→ **DATA SUPPLIED**:
/-- U format; `imm` is bits 31:12. -/
def encU (op : BitVec 7) (rd : Reg) (imm : BitVec 20) : Code :=
  .full (word32 (imm.extractLsb' 13 7) (imm.extractLsb' 8 5) (imm.extractLsb' 3 5) (imm.extractLsb' 0 3) rd op)

/-- J format; `imm` is bits 20:1 of the offset. -/
def encJ (op : BitVec 7) (rd : Reg) (imm : BitVec 20) : Code :=
  encU op rd (imm.extractLsb' 19 1 ++ imm.extractLsb' 0 10 ++ imm.extractLsb' 10 1 ++ imm.extractLsb' 11 8)

/-- R4 format, single precision. -/
def encR4 (op : BitVec 7) (rd rs1 rs2 rs3 : Reg) (rm : BitVec 3) : Code :=
  .full (word32 (rs3 ++ 0#2) rs2 rs1 rm rd op)

/-- Hardware loop (R165): `funct4` and `L` in the rd field. -/
def encLoop (f4 : BitVec 4) (l : BitVec 1) (rs1 : Reg) (uimmL : BitVec 12) : Code :=
  encI 4#3 0x2b#7 (f4 ++ l) rs1 uimmL

/-- custom-2 with `Is3` (R167). -/
def encIs3 (f2 : BitVec 2) (f3 : BitVec 3) (rd rs1 rs2 is3 : Reg) : Code :=
  .full (word32 (f2 ++ is3) rs2 rs1 f3 rd 0x5b#7)

/-- custom-3, register form (R168). -/
def encSimd (f6 : BitVec 6) (b25 : BitVec 1) (f3 : BitVec 3) (rd rs1 rs2 : Reg) : Code :=
  .full (word32 (f6 ++ b25) rs2 rs1 f3 rd 0x7b#7)

/-- custom-3, `Imm6` form (R168). -/
def encImm6 (f6 : BitVec 6) (f3 : BitVec 3) (rd rs1 : Reg) (imm6 : BitVec 6) : Code :=
  encSimd f6 (imm6.extractLsb' 0 1) f3 rd rs1 (imm6.extractLsb' 1 5)

/-- CL and CS; `imm` is bits 6:2 of the offset. -/
def encCl (f3 : BitVec 3) (rd rs1 : Reg3) (imm : BitVec 5) : Code :=
  .half (word16 f3 (imm.extractLsb' 3 1) (imm.extractLsb' 1 2 ++ rs1) (imm.extractLsb' 0 1 ++ imm.extractLsb' 4 1 ++ rd) 0#2)

/-- CI. -/
def encCi (f3 : BitVec 3) (rd : Reg) (imm : BitVec 6) (q : BitVec 2) : Code :=
  .half (word16 f3 (imm.extractLsb' 5 1) rd (imm.extractLsb' 0 5) q)

/-- CJ; `imm` is bits 11:1 of the offset. -/
def encCj (f3 : BitVec 3) (imm : BitVec 11) : Code :=
  .half (word16 f3 (imm.extractLsb' 10 1)
    (imm.extractLsb' 3 1 ++ imm.extractLsb' 7 2 ++ imm.extractLsb' 9 1 ++ imm.extractLsb' 5 1)
    (imm.extractLsb' 6 1 ++ imm.extractLsb' 0 3 ++ imm.extractLsb' 4 1) 1#2)

/-- CB branches; `imm` is bits 8:1 of the offset. -/
def encCb (f3 : BitVec 3) (rs1 : Reg3) (imm : BitVec 8) : Code :=
  .half (word16 f3 (imm.extractLsb' 7 1) (imm.extractLsb' 2 2 ++ rs1)
    (imm.extractLsb' 5 2 ++ imm.extractLsb' 0 2 ++ imm.extractLsb' 4 1) 1#2)

/-- Quadrant 1, funct3 = 100: `f2` is bits 11:10. -/
def encCa (b12 : BitVec 1) (f2 : BitVec 2) (rd : Reg3) (b : Reg) : Code :=
  .half (word16 4#3 b12 (f2 ++ rd) b 1#2)

/-- c.lwsp and c.flwsp; `imm` is bits 7:2 of the offset. -/
def encLwsp (f3 : BitVec 3) (rd : Reg) (imm : BitVec 6) : Code :=
  .half (word16 f3 (imm.extractLsb' 3 1) rd (imm.extractLsb' 0 3 ++ imm.extractLsb' 4 2) 2#2)

/-- CSS; `imm` is bits 7:2 of the offset. -/
def encSwsp (f3 : BitVec 3) (rs2 : Reg) (imm : BitVec 6) : Code :=
  .half (word16 f3 (imm.extractLsb' 3 1) (imm.extractLsb' 0 3 ++ imm.extractLsb' 4 2) rs2 2#2)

→ **WHAT YOU NEED TO DO**: Set down exactly the lines that begin the records and continue through the line bearing "20:1 of the offset. -/"; include both ends.

→ **SOLUTION TO THE EXERCISE**:
/-- U format; `imm` is bits 31:12. -/
def encU (op : BitVec 7) (rd : Reg) (imm : BitVec 20) : Code :=
  .full (word32 (imm.extractLsb' 13 7) (imm.extractLsb' 8 5) (imm.extractLsb' 3 5) (imm.extractLsb' 0 3) rd op)

/-- J format; `imm` is bits 20:1 of the offset. -/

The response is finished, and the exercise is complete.